Leo E. Strine, Jr. is Chief Justice of the Delaware Supreme Court, the Austin Wakeman Scott Lecturer on Law and a Senior Fellow of the Harvard Law School Program on Corporate Governance. This post is based on Chief Justice Strine’s recent keynote address to the Fellows Colloquium of the American College of Governance Counsel, available here. Related research from the Program on Corporate Governance includes The Long-Term Effects of Hedge Fund Activism by Lucian Bebchuk, Alon Brav, and Wei Jiang (discussed on the Forum here), The Myth that Insulating Boards Serves Long-Term Value by Lucian Bebchuk (discussed on the Forum here), and Can We Do Better by Ordinary Investors? A Pragmatic Reaction to the Dueling Ideological Mythologists of Corporate Law, by Leo E. Strine (discussed on the Forum here).

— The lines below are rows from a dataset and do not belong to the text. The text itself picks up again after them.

/-- Major opcode of a row that has an instruction word. -/
def Instr.major : Instr → Nat
  | .iadd _ => 1
  | .isub _ => 2
  | .imul _ => 3
  | .imulh _ => 3
  | .imad _ => 4
  | .idiv _ => 5
  | .irem _ => 5
  | .imin _ => 6
  | .imax _ => 6
  | .iabs _ => 7
  | .ineg _ => 7
  | .andL _ => 8
  | .orL _ => 8
  | .xorL _ => 8
  | .andn _ => 8
  | .notL _ => 8
  | .shl _ => 9
  | .shr _ => 9
  | .sar _ => 9
  | .rot _ => 9
  | .bfx _ => 10
  | .bfi _ => 10
  | .popc _ => 11
  | .clz _ => 11
  | .brev _ => 11
  | .perm _ => 12
  | .icmp _ => 13
  | .isel _ => 14
  | .plop _ => 14
  | .mov _ => 15
  | .movi _ => 15
  | .movk _ => 15
  | .movs _ => 15
  | .getc _ => 15
  | .setc _ => 15
  | .fadd _ => 16
  | .fsub _ => 16
  | .fmul _ => 17
  | .ffma _ => 18
  | .fmin _ => 19
  | .fmax _ => 19
  | .fdiv _ => 20
  | .fsqrt _ => 21
  | .fcmp _ => 24
  | .fclass _ => 24
  | .fcvt _ => 25
  | .fcvti _ => 25
  | .icvtf _ => 25
  | .dig _ => 26
  | .sibg _ => 26
  | .dmean _ => 26
  | .rand _ => 27
  | .frcp _ => 28
  | .frsq _ => 28
  | .fex2 _ => 29
  | .flg2 _ => 29
  | .fsin _ => 30
  | .fcos _ => 30
  | .bra _ => 32
  | .jmp _ => 32
  | .call _ => 33
  | .ret _ => 33
  | .exitT _ => 34
  | .elect _ => 35
  | .vote _ => 35
  | .yield _ => 36
  | .waitc _ => 36
  | .ld _ => 40
  | .st _ => 40
  | .ldbuf _ => 40
  | .prf _ => 40
  | .ldl _ => 41
  | .stl _ => 41
  | .lds _ => 42
  | .sts _ => 42
  | .ldx _ => 42
  | .ldf _ => 43
  | .ste _ => 43
  | .tagset _ => 43
  | .tagclr _ => 43
  | .walkBind _ => 44
  | .walkNext _ => 44
  | .atom _ => 45
  | .red _ => 45
  | .fence _ => 46
  | .barArrive _ => 46
  | .barWait _ => 46
  | .syncop _ => 46
  | .shape _ => 48
  | .shget _ => 48
  | .matx _ => 49
  | .mstat _ => 49
  | .mreset _ => 49
  | .cfzero _ => 50
  | .cfread _ => 50
  | .fold _ => 50
  | .drain _ => 50
  | .qcvt _ => 51
  | .dqcvt _ => 51
  | .plpack _ => 51
  | .selk _ => 52
  | .smax _ => 52
  | .samp _ => 52
  | .redb _ => 52
  | .mq16 _ => 53
  | .mq32 _ => 53
  | .xcopy _ => 56
  | .ownGive _ => 56
  | .ownTake _ => 56
  | .twaitany _ => 57
  | .twaitall _ => 57
  | .tfirst _ => 57
  | .enq _ => 58
  | .deq _ => 58
  | .dlaunch _ => 58
  | .rld _ => 59
  | .rst _ => 59
  | .ratom _ => 59
  | .coll _ => 60
  | .callr _ => 60
  | .callh _ => 60
  | .waith _ => 60
  | .drophRelease _ => 60
  | .drophBreak _ => 60
  | .hstat _ => 60
  | .trap _ => 61
  | .rett _ => 61
  | .frd _ => 61
  | .fwr _ => 61
  | .grpctl _ => 61
  | .tlbi _ => 61
  | .bkpt _ => 61
  | .nop _ => 63
  | .hint _ => 63
  | .iaddBase _ => 1
  | .isubBase _ => 2
  | .imulBase _ => 3
  | .imadBase _ => 4
  | .idivBase _ => 5
  | .iminBase _ => 6
  | .iabsBase _ => 7
  | .andBase _ => 8
  | .shlBase _ => 9
  | .bfxBase _ => 10
  | .popcBase _ => 11
  | .permBase _ => 12
  | .icmpBase _ => 13
  | .iselBase _ => 14
  | .movBase _ => 15
  | .faddBase _ => 16
  | .fmulBase _ => 17
  | .ffmaBase _ => 18
  | .fminBase _ => 19
  | .fdivBase _ => 20
  | .fsqrtBase _ => 21
  | .fcmpBase _ => 24
  | .digBase _ => 26
  | .randBase _ => 27
  | .frcpBase _ => 28
  | .fex2Base _ => 29
  | .fsinBase _ => 30
  | .braBase _ => 32
  | .callBase _ => 33
  | .exitBase _ => 34
  | .electBase _ => 35
  | .yieldBase _ => 36
  | .nopBase _ => 63
  | .qcvtBase _ => 51
  | .shapeBase _ => 48
  | .matxBase _ => 49
  | .cfzeroBase _ => 50
  | .mq16Base _ => 53
  | .selkBase _ => 52
  | .ldBase _ => 40
  | .ldlBase _ => 41
  | .ldsBase _ => 42
  | .ldfBase _ => 43
  | .walkBindBase _ => 44
  | .atomBase _ => 45
  | .xcopyBase _ => 56
  | .twaitanyBase _ => 57
  | .enqBase _ => 58
  | .rldBase _ => 59
  | .collBase _ => 60
  | .trapBase _ => 61
  | _ => 0

/-- The fields of a row that carries an extended word. -/
def Instr.ext? : Instr → Option Ext
  | .iadd x => some x
  | .isub x => some x
  | .imul x => some x
  | .imulh x => some x
  | .imad x => some x
  | .idiv x => some x
  | .irem x => some x
  | .imin x => some x
  | .imax x => some x
  | .iabs x => some x
  | .ineg x => some x
  | .andL x => some x
  | .orL x => some x
  | .xorL x => some x
  | .andn x => some x
  | .notL x => some x
  | .shl x => some x
  | .shr x => some x
  | .sar x => some x
  | .rot x => some x
  | .bfx x => some x
  | .bfi x => some x
  | .popc x => some x
  | .clz x => some x
  | .brev x => some x
  | .perm x => some x
  | .icmp x => some x
  | .isel x => some x
  | .plop x => some x
  | .mov x => some x
  | .movi x => some x
  | .movk x => some x
  | .movs x => some x
  | .getc x => some x
  | .setc x => some x
  | .fadd x => some x
  | .fsub x => some x
  | .fmul x => some x
  | .ffma x => some x
  | .fmin x => some x
  | .fmax x => some x
  | .fdiv x => some x
  | .fsqrt x => some x
  | .fcmp x => some x
  | .fclass x => some x
  | .fcvt x => some x
  | .fcvti x => some x
  | .icvtf x => some x
  | .dig x => some x
  | .sibg x => some x
  | .dmean x => some x
  | .rand x => some x
  | .frcp x => some x
  | .frsq x => some x
  | .fex2 x => some x
  | .flg2 x => some x
  | .fsin x => some x
  | .fcos x => some x
  | .bra x => some x
  | .jmp x => some x
  | .call x => some x
  | .ret x => some x
  | .exitT x => some x
  | .elect x => some x
  | .vote x => some x
  | .yield x => some x
  | .waitc x => some x
  | .nop x => some x
  | .hint x => some x
  | .qcvt x => some x
  | .dqcvt x => some x
  | .plpack x => some x
  | .shape x => some x
  | .shget x => some x
  | .matx x => some x
  | .mstat x => some x
  | .mreset x => some x
  | .cfzero x => some x
  | .cfread x => some x
  | .fold x => some x
  | .drain x => some x
  | .mq16 x => some x
  | .mq32 x => some x
  | .selk x => some x
  | .smax x => some x
  | .samp x => some x
  | .redb x => some x
  | .ld x => some x
  | .st x => some x
  | .ldbuf x => some x
  | .prf x => some x
  | .ldl x => some x
  | .stl x => some x
  | .lds x => some x
  | .sts x => some x
  | .ldx x => some x
  | .ldf x => some x
  | .ste x => some x
  | .tagset x => some x
  | .tagclr x => some x
  | .walkBind x => some x
  | .walkNext x => some x
  | .atom x => some x
  | .red x => some x
  | .fence x => some x
  | .barArrive x => some x
  | .barWait x => some x
  | .syncop x => some x
  | .xcopy x => some x
  | .ownGive x => some x
  | .ownTake x => some x
  | .twaitany x => some x
  | .twaitall x => some x
  | .tfirst x => some x
  | .dlaunch x => some x
  | .enq x => some x
  | .deq x => some x
  | .rld x => some x
  | .rst x => some x
  | .ratom x => some x
  | .coll x => some x
  | .callr x => some x
  | .callh x => some x
  | .waith x => some x
  | .hstat x => some x
  | .drophBreak x => some x
  | .drophRelease x => some x
  | .trap x => some x
  | .bkpt x => some x
  | .rett x => some x
  | .frd x => some x
  | .fwr x => some x
  | .grpctl x => some x
  | .tlbi x => some x
  | _ => none
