-- ==== Sys2Proof/Config.lean ====
section
/-!
DEFINITION. What one implementation fixes and what the spec leaves open. The opaque constants are free values: nothing can
evaluate them, so a claim holds whatever they are. The constants with a value are fixed by the spec (18 R325).
-/
namespace Sys2Proof.Config

/-- Which step the machine's agents take next when no issue and no agenda entry is waiting: timing, the scheduler's choices
and the outside world are free (15 R259, R264 to R277; 16 R287; notes/assumptions/1.md). -/
opaque nextEvent : Nat → Instr

/-- A value that the spec leaves undefined although the machine goes on (notes/assumptions/2.md). -/
opaque freeValue : Nat → BitVec 64

/-- Whether the host link fails to complete an access (10 R187; notes/assumptions/3.md). -/
opaque hostError : Nat → Bool

/-- What a byte of host memory holds before the model sees a write to it (10 R187; notes/assumptions/3.md). -/
opaque hostByte : Nat → Byte

/-- Whether device memory reports an uncorrectable ECC error when a save area is read (19 R358; notes/assumptions/99.md). -/
opaque eccError : Nat → Bool

/-- SHAKE256 over bytes: each output byte by its place, and the first `n` of them (18 R326, R328, R330; 19 R357;
notes/assumptions/4.md). -/
opaque shakeByte : List Byte → Nat → Byte
def shake256 (bytes : List Byte) (n : Nat) : List Byte := (List.range n).map (shakeByte bytes)

/-- Falcon-1024 verification: public key, message, signature (18 R326; notes/assumptions/4.md). -/
opaque falconVerify : List Byte → List Byte → List Byte → Bool

/-- Falcon-1024 signature under the attestation key derived from fused secret material and an image digest (18 R328). -/
opaque falconSign : List Byte → List Byte → List Byte

/-- Fused key digest of 32 bytes, fused security counter and fuse configuration (18 R326, R328, R329). -/
opaque fusedKeyByte : Nat → Byte
def fusedKeyDigest : List Byte := (List.range 32).map fusedKeyByte
opaque fusedCounter : Nat
opaque fuseConfig : List Byte

/-- The device key of save areas, drawn anew at each start: the start's number selects it (19 R357). -/
opaque deviceKey : Nat → List Byte

/-- The 240 payload bytes of a flit of a given KIND and packet number: the spec gives no payload layout (16 R284;
notes/assumptions/5.md). -/
opaque payloadByte : Nat → Nat → Nat → Byte
def payload (kind seq : Nat) : List Byte := (List.range 240).map (payloadByte kind seq)

/-- The payload bytes in use in a flit of a given KIND and packet number (16 R284; notes/assumptions/5.md). -/
opaque payloadLen : Nat → Nat → Nat

/-- Class stamp of the Dolaulith Creid (18 R325). -/
def classStamp : Nat := 0x504C_4443_0004_0001

end Sys2Proof.Config
end

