-- ==== Sys2Proof/Machine/State.lean ====
section
/-!
DEFINITION. The state of one PL-DC4 module as plain data: its threads, blocks, grids and regions, its cores, dies and engines,
its memories, its fabric streams and handles, its host registers and its debug facilities. Maps are lists of key and value
pairs in increasing key order; a key that is not listed reads as the map's default, which the accessor in Ops.lean names.
-/
namespace Sys2Proof.Machine

/-- A sparse map: keys strictly rising. -/
abbrev SMap (α : Type) := List (Nat × α)

/-- Memory: (address, byte) pairs. Device space occupies its own physical addresses, vault space lies at 2^48 + pa and sync
space at 2^49 + 2^20 × die + offset (10 R177, R178, R189). -/
abbrev Memory := List Host.Cell

/-- Trap causes (19 R338). `regrant` to `step` and the three codes that start no handler included. -/
inductive Cause where
  | fetchSplit | illegalInstruction | misalignedPc | stallUndersized | bounds | recordInvalid | addrRange | syncSpace
  | misalignedAddr | translationFault | accessFault | atomPlace | syncKind | walkDescriptor | walkerType | ownerState
  | tagRange | queueRange | remoteFault | numericalInstability | matrixStrict | remoteStore | regrant | software
  | breakpoint | queueError | step | save
  deriving DecidableEq, Repr

/-- What a trap frame's header says of a cause (19 R344). `lanes` and `done` are lane masks of the cause group's
quarter and `mems` its members. -/
structure Trap where
  cause : Cause
  fcode : Nat
  addr : Nat
  pc : Nat
  icount : W64
  words : List Byte
  micro : Nat
  tag : Nat
  quarter : Nat
  lanes : Nat
  done : Nat
  mems : List Nat
  deriving DecidableEq, Repr

/-- A fixed-latency write not yet visible (02 R32): `reg` 0 to 127 is v, 128 to 134 is p; `rem` is the remaining declared
distance; `half` is 1 and 2 for the low and high register of a pair write (19 R345). -/
structure PendWrite where
  reg : Nat
  val : W32
  rem : Nat
  half : Nat
  deriving DecidableEq, Repr

/-- The registers of one thread or sibling: lane registers, predicates, control registers, lane store, fixed-latency writes
not yet visible and variable-latency results not yet complete (01 R17, 03 R47, 10 R179, 02 R32, R34); `grp` holds the registers that
one result writes together (05 R119). -/
structure Regs where
  v : SMap W32
  p : SMap Bool
  c : SMap W32
  ls : SMap Byte
  pend : List PendWrite
  infl : SMap W32
  grp : List (List Nat)
  deriving DecidableEq, Repr

/-- One dimension of a walker (10 R194). -/
structure WalkDim where
  count : Nat
  s0 : Int
  s1 : Int
  pred : Nat
  deriving DecidableEq, Repr

/-- A walker (10 R194 to R196). `ahead` holds elements fetched ahead, each sibling's value; `none` is a fault kept for the
read that consumes it. -/
structure Walker where
  bound : Bool
  record : BitVec 256
  ty : Ty
  a0 : Int
  a1 : Int
  dims : List WalkDim
  next : Nat
  ahead : List (Option (List W64))
  deriving DecidableEq, Repr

These days it has become fashionable to talk about a subject some of us have been addressing for some time: [1] whether the incentive system for the governance of American corporations optimally encourages long-term investment, sustainable policies, and therefore creates the most long-term economic and social benefit for American workers and investors. Many commentators have come to the conclusion that the answer to that question is no. They bemoan the pressures that can lead corporate managers to quick fixes like offshoring, which might give a balance sheet a short-term benefit, but cut our nation’s long-term prospects. They lament the relative tilt in corporate spending toward stock buybacks and away from spending on capital expenditures. They look at situations where corporations took environmental or other regulatory short-cuts, which ended up in disaster, and ask whether anyone is thinking about sustainable approaches. They rightly point to the accounting gimmickry involved in several high-profile debacles and ask what it has to do with the creation of long-term wealth for human investors.